He explained that Malawi missed the domestic borrowing limit largely because of major shocks it has suffered which have put pressure on budget.

“In such circumstances, cutting the budget is no child’s play,” said Chuka.

He said it is in recognition of the realities on the ground that the IMF has given Malawi more time to achieve the programme targets. “Thus, all is not lost. Not yet,” said Chuka.

He said it is also short-sightedness and indeed self-serving to sensationalize the impact of missing the IMF target, saying loans obtained from IMF do not directly fund budget.

“They are balance of payments support to RBM,” said Chuka.

He said it is the donor budget support triggered by a successful implementation of an IMF-supported economic programme, that increases financing of the budget.

He said, however, apart from the African Development Bank (AfDB), not much budget support came when Malawi met IMF targets in April this year.

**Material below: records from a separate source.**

-- ==== Sys2Proof/Machine/RegMap.lean ====
section
/-!
DEFINITION. The register map: for every register of the spec its rule, the dies and blocks that hold it (R221, R222),
its offset, and each of its fields with its bits, access type (R11) and reset value. A "Boot" field resets to 0 (R13);
"Fused" fields, the pins and the core indices of SEQ_FOLD_MAP get their values in Sys2Proof/Machine/Ops.lean.
-/
namespace Sys2Proof

/-- Field access types (R11). -/
inductive Acc where
  | ro | rw | rc | w1c | w1s | wo | lh
  deriving DecidableEq, Repr

/-- One field of a register. -/
structure FieldDesc where
  name : String
  hi : Nat
  lo : Nat
  acc : Acc
  reset : Nat
  deriving DecidableEq, Repr

/-- The dies that hold a register: C-dies, Q-dies, Q0 alone, or the Q-die that holds the event arbiter (R15, R537). -/
inductive Site where
  | c | q | q0 | arb
  deriving DecidableEq, Repr

/-- A register or an array of registers. `shared`: one value for both Q-dies (R23), kept at Q0's address. -/
structure RegDesc where
  name : String
  rule : Nat
  site : Site
  blk : Nat
  nblk : Nat
  off : Nat
  cnt : Nat
  stride : Nat
  cnt2 : Nat
  stride2 : Nat
  shared : Bool
  fields : List FieldDesc
  deriving DecidableEq, Repr

/-- A field by the first block that holds its register, the offset and the bits. -/
structure FieldRef where
  blk : Nat
  off : Nat
  hi : Nat
  lo : Nat
  deriving DecidableEq, Repr

/-- The same field `n` blocks further on (core, vault, hart or port `n`). -/
def FieldRef.unit (f : FieldRef) (n : Nat) : FieldRef := { f with blk := f.blk + n }

/-- The same field in another block. -/
def FieldRef.inBlk (f : FieldRef) (b : Nat) : FieldRef := { f with blk := b }

/-- The same field `n` bytes further on in its block. -/
def FieldRef.plus (f : FieldRef) (n : Nat) : FieldRef := { f with off := f.off + n }


/-- Registers by block (R221, R222). -/
def tabSEQ : List RegDesc := [
  ⟨"SEQ_STATUS", 92, .c, 0x0, 1, 0x0, 1, 0x0, 1, 0x0, false,
    [⟨"STEP", 63, 48, .ro, 0⟩, ⟨"HALF_RATE", 8, 8, .ro, 0⟩, ⟨"RING", 7, 7, .ro, 0⟩, ⟨"FROZEN", 6, 6, .ro, 0⟩, ⟨"STATE", 3, 0, .ro, 0⟩]⟩,
  ⟨"SEQ_CTRL", 93, .c, 0x0, 1, 0x8, 1, 0x0, 1, 0x0, false,
    [⟨"ABORT", 2, 2, .w1s, 0⟩, ⟨"START", 1, 1, .w1s, 0⟩, ⟨"LOAD", 0, 0, .w1s, 0⟩]⟩,
  ⟨"SEQ_IMAGE_BASE", 95, .c, 0x0, 1, 0x10, 1, 0x0, 1, 0x0, false,
    [⟨"BASE", 43, 12, .rw, 0⟩]⟩,
  ⟨"SEQ_LOAD_RESULT", 96, .c, 0x0, 1, 0x18, 1, 0x0, 1, 0x0, false,
    [⟨"REQ_LEVEL", 15, 8, .ro, 0⟩, ⟨"CODE", 3, 0, .ro, 0⟩]⟩,
  ⟨"SEQ_FAULT", 97, .c, 0x0, 1, 0x20, 1, 0x0, 1, 0x0, false,
    [⟨"FIRST_STEP", 63, 48, .ro, 0⟩, ⟨"FIRST_KIND", 39, 32, .ro, 0⟩, ⟨"CORE_SCHED", 10, 10, .w1c, 0⟩, ⟨"FENCED", 9, 9, .w1c, 0⟩, ⟨"AWAIT_TIMEOUT", 8, 8, .w1c, 0⟩, ⟨"FETCH", 7, 7, .w1c, 0⟩, ⟨"LOOP", 6, 6, .w1c, 0⟩, ⟨"BRANCH_SHADOW", 5, 5, .w1c, 0⟩, ⟨"UNIT_BUSY", 4, 4, .w1c, 0⟩, ⟨"FORMAT", 3, 3, .w1c, 0⟩, ⟨"WINDOW", 2, 2, .w1c, 0⟩, ⟨"REPLAY_LIMIT", 1, 1, .w1c, 0⟩, ⟨"ARITH", 0, 0, .w1c, 0⟩]⟩,
  ⟨"SEQ_REPLAY", 98, .c, 0x0, 1, 0x28, 1, 0x0, 1, 0x0, false,
    [⟨"REPLAY_CNT", 63, 48, .rc, 0⟩, ⟨"LIMIT", 3, 0, .rw, 3⟩]⟩,
  ⟨"SEQ_REFRESH", 99, .c, 0x0, 1, 0x30, 1, 0x0, 1, 0x0, false,
    [⟨"INSERTED_CNT", 63, 32, .rc, 0⟩, ⟨"PEAK_DEBT", 15, 8, .rc, 0⟩, ⟨"DEBT_LIMIT", 3, 0, .rw, 8⟩]⟩,
  ⟨"SEQ_AWAIT_TIMEOUT", 100, .c, 0x0, 1, 0x38, 1, 0x0, 1, 0x0, false,
    [⟨"TIMEOUT_US", 31, 0, .rw, 100000⟩]⟩,
  ⟨"SEQ_TICKBASE", 100, .c, 0x0, 1, 0x40, 1, 0x0, 1, 0x0, false,
    [⟨"TICKBASE", 63, 0, .rw, 0⟩]⟩,
  ⟨"SEQ_TOKEN_ADD", 101, .c, 0x0, 1, 0x48, 1, 0x0, 1, 0x0, false,
    [⟨"INC", 31, 16, .wo, 0⟩, ⟨"INDEX", 3, 0, .wo, 0⟩]⟩,
  ⟨"SEQ_TOKEN", 102, .c, 0x0, 1, 0x50, 4, 0x8, 1, 0x0, false,
    [⟨"CNT3", 63, 48, .ro, 0⟩, ⟨"CNT2", 47, 32, .ro, 0⟩, ⟨"CNT1", 31, 16, .ro, 0⟩, ⟨"CNT0", 15, 0, .ro, 0⟩]⟩,
  ⟨"SEQ_TOKEN_OVF", 102, .c, 0x0, 1, 0x70, 1, 0x0, 1, 0x0, false,
    [⟨"OVF", 15, 0, .w1c, 0⟩]⟩,
  ⟨"SEQ_BALLAST", 434, .c, 0x0, 1, 0x78, 1, 0x0, 1, 0x0, false,
    [⟨"SHORT_CNT", 63, 48, .rc, 0⟩, ⟨"LEVEL", 22, 16, .ro, 0⟩, ⟨"RAMP_US", 9, 0, .rw, 50⟩]⟩,
  ⟨"SEQ_PARAM", 103, .c, 0x0, 1, 0x80, 8, 0x8, 1, 0x0, false,
    [⟨"PARAM", 63, 0, .rw, 0⟩]⟩,
  ⟨"SEQ_FOLD_MAP", 104, .c, 0x0, 1, 0x100, 8, 0x8, 1, 0x0, false,
    [⟨"FOLDED7", 63, 63, .ro, 0⟩, ⟨"HOST7", 61, 56, .ro, 0⟩, ⟨"FOLDED6", 55, 55, .ro, 0⟩, ⟨"HOST6", 53, 48, .ro, 0⟩, ⟨"FOLDED5", 47, 47, .ro, 0⟩, ⟨"HOST5", 45, 40, .ro, 0⟩, ⟨"FOLDED4", 39, 39, .ro, 0⟩, ⟨"HOST4", 37, 32, .ro, 0⟩, ⟨"FOLDED3", 31, 31, .ro, 0⟩, ⟨"HOST3", 29, 24, .ro, 0⟩, ⟨"FOLDED2", 23, 23, .ro, 0⟩, ⟨"HOST2", 21, 16, .ro, 0⟩, ⟨"FOLDED1", 15, 15, .ro, 0⟩, ⟨"HOST1", 13, 8, .ro, 0⟩, ⟨"FOLDED0", 7, 7, .ro, 0⟩, ⟨"HOST0", 5, 0, .ro, 0⟩]⟩,
  ⟨"SEQ_WIN_BASE", 105, .c, 0x0, 1, 0x1000, 64, 0x20, 1, 0x0, false,
    [⟨"BASE", 43, 0, .rw, 0⟩]⟩,
  ⟨"SEQ_WIN_LIMIT", 105, .c, 0x0, 1, 0x1008, 64, 0x20, 1, 0x0, false,
    [⟨"LIMIT", 44, 0, .rw, 0⟩]⟩,
  ⟨"SEQ_WIN_PHYS", 105, .c, 0x0, 1, 0x1010, 64, 0x20, 1, 0x0, false,
    [⟨"PHYS", 55, 0, .rw, 0⟩]⟩,
  ⟨"SEQ_WIN_ATTR", 105, .c, 0x0, 1, 0x1018, 64, 0x20, 1, 0x0, false,
    [⟨"VALID", 63, 63, .rw, 0⟩, ⟨"G", 2, 2, .rw, 0⟩, ⟨"W", 1, 1, .rw, 0⟩, ⟨"R", 0, 0, .rw, 0⟩]⟩]

/-- Registers by block (R221, R222). -/
def tabTC : List RegDesc := [
  ⟨"TC_STATUS", 55, .c, 0x100, 64, 0x0, 1, 0x0, 1, 0x0, false,
    [⟨"FOLDED_FROM", 15, 10, .ro, 0⟩, ⟨"HOSTING", 9, 9, .ro, 0⟩, ⟨"STATE", 1, 0, .ro, 0⟩]⟩,
  ⟨"TC_FAULT", 56, .c, 0x100, 64, 0x8, 1, 0x0, 1, 0x0, false,
    [⟨"FIRST_STEP", 63, 48, .ro, 0⟩, ⟨"FIRST_KIND", 39, 32, .ro, 0⟩, ⟨"REGWRITE", 6, 6, .w1c, 0⟩, ⟨"WBUF", 5, 5, .w1c, 0⟩, ⟨"SLAB_PORT", 4, 4, .w1c, 0⟩, ⟨"POISON", 3, 3, .w1c, 0⟩, ⟨"VAULT_UNCORR", 2, 2, .w1c, 0⟩, ⟨"SLAB_PARITY", 1, 1, .w1c, 0⟩, ⟨"RESIDUE", 0, 0, .w1c, 0⟩]⟩,
  ⟨"TC_ERRCNT", 58, .c, 0x100, 64, 0x10, 1, 0x0, 1, 0x0, false,
    [⟨"RESIDUE_CNT", 63, 48, .rc, 0⟩, ⟨"SLAB_PAR_CNT", 47, 32, .rc, 0⟩, ⟨"REPLAY_CNT", 31, 16, .rc, 0⟩]⟩,
  ⟨"TC_SLAB_ERR", 59, .c, 0x100, 64, 0x18, 1, 0x0, 1, 0x0, false,
    [⟨"VALID", 63, 63, .w1c, 0⟩, ⟨"DYNAMIC", 62, 62, .ro, 0⟩, ⟨"BANK", 19, 14, .ro, 0⟩, ⟨"ROW", 13, 3, .ro, 0⟩, ⟨"WORD", 2, 0, .ro, 0⟩]⟩,
  ⟨"TC_RESIDUE_ERR", 60, .c, 0x100, 64, 0x20, 1, 0x0, 1, 0x0, false,
    [⟨"VALID", 63, 63, .w1c, 0⟩, ⟨"COLUMN", 54, 48, .ro, 0⟩, ⟨"STEP", 47, 32, .ro, 0⟩, ⟨"ROW", 11, 0, .ro, 0⟩]⟩,
  ⟨"TC_INJECT", 61, .c, 0x100, 64, 0x28, 1, 0x0, 1, 0x0, false,
    [⟨"SLAB_PARITY", 1, 1, .w1s, 0⟩, ⟨"RESIDUE", 0, 0, .w1s, 0⟩]⟩]

/-- Registers by block (R221, R222). -/
def tabMFS : List RegDesc := [
  ⟨"MFS_STATUS", 180, .c, 0x200, 64, 0x0, 1, 0x0, 1, 0x0, false,
    [⟨"DEBT", 35, 32, .ro, 0⟩, ⟨"UNCORR_TOTAL", 31, 28, .ro, 0⟩, ⟨"FENCE_REQ", 7, 7, .ro, 0⟩, ⟨"STATE", 1, 0, .ro, 0⟩]⟩,
  ⟨"MFS_CTRL", 181, .c, 0x200, 64, 0x8, 1, 0x0, 1, 0x0, false,
    [⟨"UNCORR_LIMIT", 23, 20, .rw, 4⟩, ⟨"ERASE_LIMIT", 19, 16, .rw, 4⟩, ⟨"SCRUB_EN", 9, 9, .rw, 0⟩, ⟨"INIT", 1, 1, .w1s, 0⟩, ⟨"FENCE", 0, 0, .w1s, 0⟩]⟩,
  ⟨"MFS_ECC_CNT", 182, .c, 0x200, 64, 0x10, 1, 0x0, 1, 0x0, false,
    [⟨"CORR_CNT", 63, 32, .rc, 0⟩, ⟨"UNCORR_CNT", 31, 16, .rc, 0⟩, ⟨"POISON_CNT", 15, 0, .rc, 0⟩]⟩,
  ⟨"MFS_ECC_ERR", 183, .c, 0x200, 64, 0x18, 1, 0x0, 1, 0x0, false,
    [⟨"VALID", 63, 63, .w1c, 0⟩, ⟨"POISONED", 62, 62, .ro, 0⟩, ⟨"CRUMB", 61, 61, .ro, 0⟩, ⟨"QUARTER", 60, 59, .ro, 0⟩, ⟨"SOURCE", 58, 56, .ro, 0⟩, ⟨"BLOCK", 55, 32, .ro, 0⟩]⟩,
  ⟨"MFS_ERASE", 184, .c, 0x200, 64, 0x20, 1, 0x0, 1, 0x0, false,
    [⟨"CNT", 63, 32, .ro, 0⟩, ⟨"LAST_VALID", 31, 31, .w1c, 0⟩, ⟨"LAST_CHANNEL", 10, 8, .ro, 0⟩, ⟨"LAST_WIRE", 7, 0, .ro, 0⟩]⟩,
  ⟨"MFS_INJECT", 185, .c, 0x200, 64, 0x28, 1, 0x0, 1, 0x0, false,
    [⟨"ARM", 16, 16, .w1s, 0⟩, ⟨"CHANNEL", 10, 8, .rw, 0⟩, ⟨"WIRE", 7, 0, .rw, 0⟩]⟩,
  ⟨"MFS_DIR_CNT", 306, .c, 0x200, 64, 0x30, 1, 0x0, 1, 0x0, false,
    [⟨"LOOKUP_MISS", 63, 32, .rc, 0⟩, ⟨"EVICT_CNT", 31, 16, .rc, 0⟩, ⟨"GEN_OK", 0, 0, .ro, 0⟩]⟩]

“The country has survived since October 2013 without much budget support. Moreover, the country has sustained reasonable level of reserves throughout the period. Forex is still available in the market despite the very short periods of temporary shortages, some of that deliberately engineered by importers,” said Chuka.

He also said the impact of reduced tobacco inflows into the country has been exaggerated, saying tobacco auction proceeds provide forex of less than two months of import cover.

He said donor and forex inflows to non-governmental organisations provide another two months of imports.

“Thus the bulk of our forex needs comes from other non-tobacco exports,” said Chuka.